I have a pretty powerful model (inherited from nn.Module), that I want to reuse. The problem is that I want to replace some model Parameters with Tensors to make gradient flow through them. I need it because in my implementation these properties of the model will be outputs of another model. So I need a way to unregister Parameters with the corresponding names from the model. How I can do it.
I assume you don’t want to retrain these parameters?
If so, you could simply freeze them by setting their .requires_grad
attribute to False
.
Alternatively, you could register them as buffers via self.register_buffer(name, tensor)
.
I whant to train variables, used for constraction of this Parameters. So gradient should flow through them. But call to nn.Parameter(…) breaks the computational graph. So I have to replace class property, defined as Parameter with class property with the same name, defined as Tensor.

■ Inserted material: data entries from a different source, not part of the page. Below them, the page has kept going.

-- ==== Sys2Proof/Syntax.lean ====
section
/-! DEFINITION. The seven commands of the core as syntax, one constructor per row of
spec/opcode_table.json (30_encoding.md R70), and the responses to them (R78). -/
namespace Sys2Proof

/-- The commands. Addresses and lengths are natural numbers, as the rules compute with them
(00_scope.md R11); `WellFormed` says which of them a packet can carry. -/
inductive Instr where
  /-- INIT `klen [, key]`: construct the engine; an empty `key` is the form without a key
  (40_key_management.md R101, R102). -/
  | init (klen : Byte) (key : List Byte)
  /-- SETKEY `klen, key`: replace the key (40_key_management.md R103). -/
  | setKey (klen : Byte) (key : List Byte)
  /-- ENCBLK `blk` (42_block_ops.md R140). -/
  | encBlk (blk : Block)
  /-- DECBLK `blk` (42_block_ops.md R143). -/
  | decBlk (blk : Block)
  /-- ENCLEN `n` (44_buffer_api.md R201). -/
  | encLen (n : Nat)
  /-- ENC `src, len, dst` (44_buffer_api.md R203). -/
  | enc (src len dst : Nat)
  /-- DEC `src, len, dst` (44_buffer_api.md R205). -/
  | dec (src len dst : Nat)
  deriving DecidableEq, Repr

/-- The error conditions: the closed list of 60_exceptions.md R220, less `OK`. -/
inductive Condition where
  /-- Raised by DEC only (R221). -/
  | invalidInput
  /-- Raised by INIT and SETKEY only (R222). -/
  | unsupportedKeyLength
  /-- Raised by ENCBLK, DECBLK, ENC and DEC (R223). -/
  | notReady
  /-- Raised by the decoder (R224). -/
  | illegalCommand
  deriving DecidableEq, Repr

/-- What a command answers: `OK` with its payload, or one condition (30_encoding.md R78). -/
inductive Response where
  | ok (payload : List Byte)
  | condition (c : Condition)
  deriving DecidableEq, Repr

end Sys2Proof
end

Could you post a code snippet which shows your use case, please?
I have
class VeryUsefullLegacyParent(nn.Module):
def __init__(self,n):
self.b = nn.Parameter(torch.zeros(n))
I want to create
class MyChild(VeryUsefullLegacyParent):
def __init__(self, a: torch.Tensor):
super(MyChild, self).__init__(len(a))
self.b = nn.functional.sigmoid(a)
My aim to get a gradient w.r.t a
(and deeper). But I can’t replace b
in such straighforward way, beacause it already registered as a model parameter. I want to use the same name for this variable, because I have a lot of functions working with VeryUsefullLegacyParent
that access this variable.
Does it mean you would like to get the gradient for a
and update it?
You could get the gradients for a
, if it’s a parameter.
Why do you want to replace self.b
, if it’s also a parameter, which is trainable?
- If I construct
b=nn.Parameter(a)
, I wouldn’t get the gradient w.r.ta
, because of call tonn.Parameter
breaks the computational graph andb
will be a leaf of the graph. (Maybe I’m mistaking, but my experiments showed that it works like this) - In
MyChild
classb
should be the function of a. Sob
shouldn’t be updated via optimizer. But gradient should flow throwb
, because I will updatea
-
Yes, this behavior should be correct.
-
It seems you might be thinking about a static graph definition, was was used e.g. in Theano. In PyTorch you don’t define
b
as a “method” ona
, but instead calculate it dynamically in the forward pass.